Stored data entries

- - -

/-- A store that is not yet performed (R130, R182): which store instruction it belongs to, the physical bytes, the virtual
address of its first byte, the launch and phase count it was issued under (R203), the poison units that the whole store
instruction covers (R369); whether it is strong (R206), then with the strong accesses that must be performed before it (R191: those
below `after`); whether it still holds an issue resource (R130, R202); the output stream it was pushed to (R231); whether R203 has reported a piece of
its store in its granule, or it is not to be reported. -/
structure SbEntry where
  grp : Nat
  bytes : List (Nat × Byte)
  va : Word
  launch : Nat
  phasec : Nat
  clr : List Nat
  strong : Bool := false
  after : Nat := 0
  out : Bool := true
  strm : Option Nat := none
  quiet : Bool := false
  deriving DecidableEq, Repr

/-- A copy of a 64-byte line (R183): physical line address, bytes, how many writes of the line it holds (R184), the poisoned units in it (R369). -/
structure L1Line where
  la : Nat
  data : List Byte
  seen : Nat := 0
  bad : List Nat := []
  deriving DecidableEq, Repr

/-- Where the value of a load goes (R104 to R108, R86): nowhere; a scalar register, n bytes, sign-extended or not; a vector register, the bytes it writes and
whether it zeroes the others. -/
inductive LoadDst where
  | none
  | s (d n : Nat) (signed : Bool)
  | v (d bm : Nat) (zero : Bool)
  deriving DecidableEq, Repr

/-- A part of a load: virtual address, physical key, bytes, and at which byte of the value it stands. -/
structure LoadPart where
  va : Word
  key : Nat
  n : Nat
  pos : Nat
  deriving DecidableEq, Repr

/-- A load that has issued and takes its value later (R130, R191): identity, destination, the parts still to be read, what the others have read; whether it is strong, the launch and phase count it issued under, and how many instructions have ended since. -/
structure LateLoad where
  id : Nat
  dst : LoadDst
  parts : List LoadPart
  val : Nat
  /-- a part met poison -/
  bad : Bool
  strong : Bool
  launch : Nat
  phasec : Nat
  age : Nat
  /-- granules in which R203 has reported it -/
  told : List Nat
  deriving DecidableEq, Repr

/-- The operations of ATOM (R210). -/
inductive AtomOp where
  | swap | cas | add | and | or | xor | min | max | minu | maxu | fadd | fmin | fmax | ws
  deriving DecidableEq, Repr

/-- A read-modify-write of n bytes as it waits at a page under migration (R350). -/
structure Rmw where
  op : AtomOp
  n : Nat
  v : Nat
  v2 : Nat
  deriving DecidableEq, Repr

/-- A translation that a walk found valid (R343 to R345): partition, size code, page number, the entry's two words. -/
structure TlbEntry where
  part : Nat
  z : Nat
  vpn : Nat
  w0 : Word
  w1 : Word
  deriving DecidableEq, Repr

/-- What a core does for the launch it holds an allocation of (R296, R301, R303, R307, R359). -/
inductive TaskSt where
  /-- no task: asks the scheduler for work -/
  | idle
  /-- work assigned and not started: s1 and s2 of its start -/
  | assigned (s1 s2 : Word)
  /-- the task's context is on the core -/
  | running
  /-- saved in the save slot by a pre-emption (STATE = 1) -/
  | away
  /-- a parked task, made ready by SRESUME (R366) -/
  | ready
  /-- parked after a trap (STATE = 2) -/
  | parked
  /-- END ended the core's part in the launch (R307) -/
  | ended
  deriving DecidableEq, Repr

/-- A launch's local store allocation on a core (R296), with the state of its task there and the bank of R357 that the core
keeps for it while the task is not on the core. -/
structure Alloc where
  launch : Nat
  base : Nat
  units : Nat
  slot : Nat
  team : Nat
  trank : Nat
  csBase : Nat
  csBanks : List Nat
  csUnits : Nat
  ccBase : Nat
  ccBanks : List Nat
  ccUnits : Nat
  st : TaskSt
  /-- A step or task of the launch is current here (false after TAKE's exhausted answer). -/
  current : Bool
  coord : Word
  /-- RANGEB and RANGEE while the task is not on the core (R301, R356). -/
  rb : Word
  re : Word
  bank : Bank
  deriving DecidableEq, Repr

/-- The poisoned registers of a core (R370): scalar codes, (vector, 8-byte word) pairs, mask codes. -/
structure RegPoison where
  s : List Nat := []
  v : List (Nat × Nat) := []
  k : List Nat := []
  deriving DecidableEq, Repr

/-- One core. -/
structure Core where
  /-- s1 to s55 by number; s0 reads 0 (R34). -/
  s : SMap Word := []
  v : SMap Vec := []
  k : SMap Word := []
  /-- shadow bank of s48 to s53, by number (R238) -/
  shadow : SMap Word := []
  pc : Word := 0
  /-- the instruction at pc is a delay slot: where control passes after it (R40) -/
  slot : Option Word := none
  /-- words of the chain of modifier words before pc, oldest first, and the address of the first (R36 to R39) -/
  pfx : List IWord := []
  pfxPc : Word := 0
  sys : Sys := {}
  /-- captured frame: the words of its instructions (R45) -/
  frame : Option (List IWord) := none
  tx : SMap TxPort := []
  strm : SMap Strm := []
  bank : Bank := {}
  /-- the launch whose context is on the core; none on a supervisor core and on a free core -/
  run : Option Nat := none
  /-- a current task (R307) -/
  current : Bool := false
  coord : Word := 0
  phasec : Nat := 0
  bwait : Bool := false
  bgen : Nat := 0
  allocs : List Alloc := []
  sb : List SbEntry := []
  /-- loads issued whose value has not returned (R202) -/
  loads : Nat := 0
  l1d : List L1Line := []
  /-- lines that invariant loads keep whatever is acquired (R109, R197) -/
  l1i : List L1Line := []
  /-- lines of HOST as strong loads of this core see them, where that is not yet how the host's memory stands (R192) -/
  hview : List L1Line := []
  /-- loads whose value is still to come; the next plain load becomes one -/
  late : List LateLoad := []
  defer : Bool := false
  /-- FENCE (R191): strong stores wait for earlier accesses below relEp, strong accesses for earlier loads below acqEp, strong loads for earlier
  stores below fullEp -/
  relEp : Nat := 0
  acqEp : Nat := 0
  fullEp : Nat := 0
  /-- the identity of the atomic in hand that is queued at a page under migration, and its old value once it is performed (R350) -/
  rmw : Option (Nat × Option Nat) := none
  itlb : List TlbEntry := []
  dtlb : List TlbEntry := []
  poison : RegPoison := {}
  /-- carillon arrivals (R219) by channel (16 + channel for the device tree): 0 not arrived, else 1 + the generation bit -/
  arr : SMap Nat := []
  /-- word 0 of the instruction in hand -/
  ir : IWord := 0
  /-- words sent by the instruction in hand, committed with it -/
  txq : List TxWord := []
  /-- items pushed to output streams by the instruction in hand, committed with it: stream, index of the item, its bytes -/
  outq : List (Nat × Nat × Vec) := []
  /-- the last instruction stalled: the core waits for another agent -/
  stalled : Bool := false
  /-- a stop was requested: the core stops at its next stop point (R301) -/
  preempt : Bool := false
  /-- the GONG or TLBI in hand has taken its first effect and waits; the identity count then -/
  begun : Option Nat := none
  /-- the launch to which a QPUSH of this core is in progress (R304) -/
  pushing : Option Nat := none
  deriving DecidableEq, Repr

/-- A carillon channel (R219 to R221): member cores and arrived cores as sets of core numbers, generation bit, owner launch (0 none). -/
structure Chan where
  members : List Nat := []
  arrived : List Nat := []
  gen : Bool := false
  owner : Nat := 0
  deriving DecidableEq, Repr

/-- A scratchpad allocation of a cluster (R296): launch, team (none for the cluster allocation), offset and size in bytes; the banks it has to itself where it
is confined, none where it is interleaved. -/
structure CsAlloc where
  launch : Nat
  team : Option Nat
  base : Nat
  size : Nat
  banks : List Nat
  deriving DecidableEq, Repr

/-- An accumulator region of a matrix engine (R132): its owner (core, launch, handle, block) and its words, row·128 + column. -/
structure Region where
  owner : Option (Nat × Nat × Nat × Nat) := none
  words : SMap Nat := []
  deriving DecidableEq, Repr

/-- Cluster state. Regions are numbered 2·engine + region. -/
structure Cluster where
  /-- what cores of the cluster have released at cluster scope or wider (R186, R188) -/
  pub : Bounds := []
  /-- stores that a release at cluster scope has made visible to the cluster and that are not yet at their homes, oldest first, each with its core (R185 to R187) -/
  sb : List (Nat × SbEntry) := []
  cs : List CsAlloc := []
  l2tlb : List TlbEntry := []
  chans : SMap Chan := []
  regions : SMap Region := []
  deriving DecidableEq, Repr

/-- A latched weight set (R146): kind 0 dense, 1 sparse, 2 CB2; the row images it was loaded from, n for each block row, as the engines of its cluster read them (R150). -/
structure WSet where
  kind : Nat
  k : Nat
  n : Nat
  bfmt : Nat
  afmt : Nat
  rows : List (List Byte)
  side : List (List Byte)
  book : List Byte
  deriving DecidableEq, Repr

/-- An accumulator handle of a core in a launch (R132): the shape the latest MXZ at issue named (R160), the bound shape and regions
(cluster, 2·engine + region) of its blocks, the latched set. -/
structure Handle where
  core : Nat
  launch : Nat
  h : Nat
  named : Option (Nat × Nat)
  /-- the binding the latest MXZ asked for was refused -/
  refused : Bool
  rows : Nat
  cols : Nat
  regs : List (Nat × Nat)
  wset : Option WSet
  /-- ENDs whose release of the binding waits for the commands queued before them: commands below each number (R136) -/
  rels : List Nat
  deriving DecidableEq, Repr

/-- What a posted command is (R240, R158 to R160, R173). -/
inductive CmdKind where
  | cpy
  | cred (op : Nat)
  | cflag (add : Bool)
  | chase
  | repart
  | mxq
  | mxz (h rows cols : Nat) (free bad : Bool)
  | mxrd (h rows cols : Nat) (free : Bool)
  | mxwr (h rows cols : Nat)
  | rcfg
  | rtab
  | rstep
  deriving DecidableEq, Repr

/-- Where a posted command stands. -/
inductive CmdPhase where
  /-- posted, not started -/
  | posted
  /-- its .release condition holds, or it needs none (R243) -/
  | started
  /-- local work done, or requests out to peers; it waits for their answers (R242) -/
  | waiting
  /-- running: a matrix operation's passes, an RSTEP's generations, a chain's steps -/
  | running
  /-- parked at a stop point (R154, R170) -/
  | parked
  /-- its status is known; the completion step remains -/
  | finished
  deriving DecidableEq, Repr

- - -

**What needs to be done**
Only the lines that hold the word "cols" are wanted; each should be pulled from the records.

**Worked solution**
  cols : Nat
  | mxz (h rows cols : Nat) (free bad : Bool)
  | mxrd (h rows cols : Nat) (free : Bool)
  | mxwr (h rows cols : Nat)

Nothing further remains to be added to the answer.